### Task to carry out
Among the lines below, copy exactly those from the one with "def State.copyNext (s" through the one with "next.map fun k => (k / 64, k % 64)", counting both ends.
=== Section Start ===
/-- One contribution is added to an FP32 element (R73, R291). -/
def State.addUnit (s : State) (e : Eng) (a : Word) (v : Num) : State × UnitEnd :=
  if s.onUo e.ctx a then (s, EngStop.unread (.fault 0x0D a))
  else if a.toNat / 2 ^ 56 ≠ 0 ∧ a.toNat / 2 ^ 56 ≠ 255 then
    if e.got.any fun r => r.addr == a && r.bytes.isEmpty then (s, .ok ())
    else (s, EngStop.unread (.remote a 4 .engAdd (leBytes 8 (f64.encode 0 v))))
  else
    match s.engRead e a 4 with
    | (s, .error x) => (s, x.unread)
    | (s, .ok bs) =>
      match s.engPlaces e a 4 true with
      | (s, .error x) => (s, x.unread)
      | (s, .ok ps) => (s.replaceParts ps (leBytes 4 (addContribution (leNat bs) v)), .ok ())

/-- One source element's contribution (R291). (DEDUCED: log 37) -/
def State.redUnit (s : State) (e : Eng) (sd dd : List Word) (xd : Option (List Word)) (ix : List Nat) : State × UnitEnd :=
  match s.elemNum e sd ix with
  | (s, .error x) => (s, x.unread)
  | (s, .ok v) =>
    match xd with
    | none => s.addUnit e (elemAddr dd ix) v
    | some x =>
      match s.elemBits e x [ix.getLastD 0] with
      | (s, .error y) => (s, y.unread)
      | (s, .ok j) =>
        if dSize dd (dRank dd - 1) ≤ j then (s, .ok ()) else s.addUnit e (elemAddr dd (withLast ix j)) v

/-- The bytes of RAW from a position to the end of its burst, at most 4 KiB (R288, R296). -/
def rawPart (ws : List Word) (pos : Nat) : Nat :=
  min (bits (wordAt ws 4) 31 0 - pos) (4096 - ((wordAt ws 3).toNat + pos) % 4096)

/-- One part of RAW is copied. -/
def State.rawUnit (s : State) (e : Eng) (ws : List Word) (pos : Nat) : State × UnitEnd :=
  match s.engRead e (wordAt ws 2 + wd pos) (rawPart ws pos) with
  | (s, .error x) => (s, x.unread)
  | (s, .ok bs) => s.engWrites e [(wordAt ws 3 + wd pos, bs)]

/-- Positions of an operation: bytes of RAW, source elements of REDADD, units of the destination otherwise. -/
def Running.total (r : Running) : Nat :=
  match entOp r.words with
  | 2 => bits (wordAt r.words 4) 31 0
  | 5 => unitCount (dSizes r.srcW)
  | _ => unitCount (unitSizes r.dstW)

/-- Units of one burst (R296). -/
def Running.perBurst (r : Running) : Nat :=
  match entOp r.words with
  | 2 => 1
  | 5 => 1024
  | _ => max 1 (4096 / unitBytes r.dstW)

/-- Bytes one unit moves (R361). -/
def Running.moved (r : Running) : Nat :=
  match entOp r.words with
  | 2 => rawPart r.words r.pos
  | 5 => 4
  | _ => unitBytes r.dstW

/-- Bytes moved by a chain count for its context's capture while a bank of the context is flipped in (R361). -/
def State.countBytes (s : State) (ctx n : Nat) : State :=
  if s.captures ctx then s.updCtx ctx fun c => { c with capBytes := c.capBytes + n } else s

/-- How far one unit moves the position. -/
def Running.stride (r : Running) : Nat := if entOp r.words = 2 then rawPart r.words r.pos else 1

/-- One unit of a running entry, from its beginning. -/
def State.newUnit (s : State) (e : Eng) (r : Running) : State × UnitEnd :=
  match entOp r.words with
  | 1 => s.copyUnit e r.srcW r.dstW (unitIx r.dstW r.pos) (unitIx r.dstW r.pos)
  | 2 => s.rawUnit e r.words r.pos
  | 3 => s.fillUnit e r.dstW (unitIx r.dstW r.pos) (wordAt r.words 2)
  | 4 => s.gatherUnit e r.srcW r.dstW r.idxW (unitIx r.dstW r.pos)
  | _ => s.redUnit e r.srcW r.dstW (if entIdx r.words then some r.idxW else none) (unlin (dSizes r.srcW) r.pos)

/-- One unit of a running entry; one that an access stopped after its reads goes on with the writes that are left (R294). -/
def State.unit (s : State) (e : Eng) (r : Running) : State × UnitEnd :=
  match r.todo with
  | [] => s.newUnit e r
  | ws => s.engWrites e ws

/-- Units of a burst, one after another, until the burst or the entry ends or an access stops it. -/
def State.units (s : State) (ctx ch : Nat) : Nat → State
  | 0 => s
  | n + 1 =>
    match (s.chain ctx ch).run with
    | none => s
    | some r =>
      if r.total ≤ r.pos then s
      else
        let e := s.chainEng ctx ch r.got
        match s.unit e r with
        | (s, .ok _) =>
          ((s.countBytes ctx r.moved).updRun ctx ch fun x => { x with pos := x.pos + r.stride, got := [], todo := [] }).units ctx ch n
        | (s, .error (x, rest)) => (s.updRun ctx ch fun x => { x with todo := rest }).chainStop ctx ch x

/-- ONE BURST of a chain's running entry: the checks of its snapshots at first (R293), then up to 4 KiB (R296).
(DESIGN CHOICE: log 8) (DEDUCED: log 36) -/
def State.burst (s : State) (ctx ch : Nat) : State :=
  match (s.chain ctx ch).run with
  | none => s
  | some r =>
    let a := (s.chain ctx ch).seg + wd (64 * ((s.chain ctx ch).slot - 1))
    let bad := if r.checked || entOp r.words = 2 then none else s.snapFault ctx r
    match bad with
    | some (c, x, e) => s.freezeChain ctx ch c (x.getD a) e
    | none =>
      let s := (s.updRun ctx ch fun x => { x with checked := true }).units ctx ch r.perBurst
      s.updRun ctx ch fun x => { x with finished := x.total ≤ x.pos }

/-! ### Turns (R296) -/

/-- A chain holds an accepted entry that moves data and is not stalled. -/
def State.wantsBurst (s : State) (ctx ch : Nat) : Bool :=
  let c := s.chain ctx ch
  !c.frozen && !c.stall && !(s.ctx ctx).frozen &&
    c.run.any fun r => [1, 2, 3, 4, 5].contains (entOp r.words) && !r.finished && r.waiting.isNone && !r.loading

/-- The chain whose turn it is on a cluster's copy engine: round-robin by context, then chain. -/
def State.copyNext (s : State) (cl : Nat) : Option (Nat × Nat) :=
  let all := s.ctxs.flatMap fun p => (p.2.chains.filter fun q => q.2.engine == cl && s.wantsBurst p.1 q.1).map fun q =>
    64 * p.1 + q.1
  let last := (s.cluster cl).copyTurn
  let next := (all.find? fun k => last ≤ k).or all.head?
  next.map fun k => (k / 64, k % 64)

/-- A burst of the chain whose turn it is; the next turn begins after it. -/
def State.takeTurn (s : State) (cl ctx ch : Nat) : State :=
  (s.burst ctx ch).updCluster cl fun c => { c with copyTurn := 64 * ctx + ch + 1 }

/-- COPY_BURST (R296). -/
def execCopyBurst (cluster : Nat) (s : State) : Host.Outcome State Fault Refusal :=
  match s.copyNext cluster with
  | some (ctx, ch) => .next (s.takeTurn cluster ctx ch)
  | none => .next s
=== Section End ===
### Response for this exercise
def State.copyNext (s : State) (cl : Nat) : Option (Nat × Nat) :=
  let all := s.ctxs.flatMap fun p => (p.2.chains.filter fun q => q.2.engine == cl && s.wantsBurst p.1 q.1).map fun q =>
    64 * p.1 + q.1
  let last := (s.cluster cl).copyTurn
  let next := (all.find? fun k => last ≤ k).or all.head?
  next.map fun k => (k / 64, k % 64)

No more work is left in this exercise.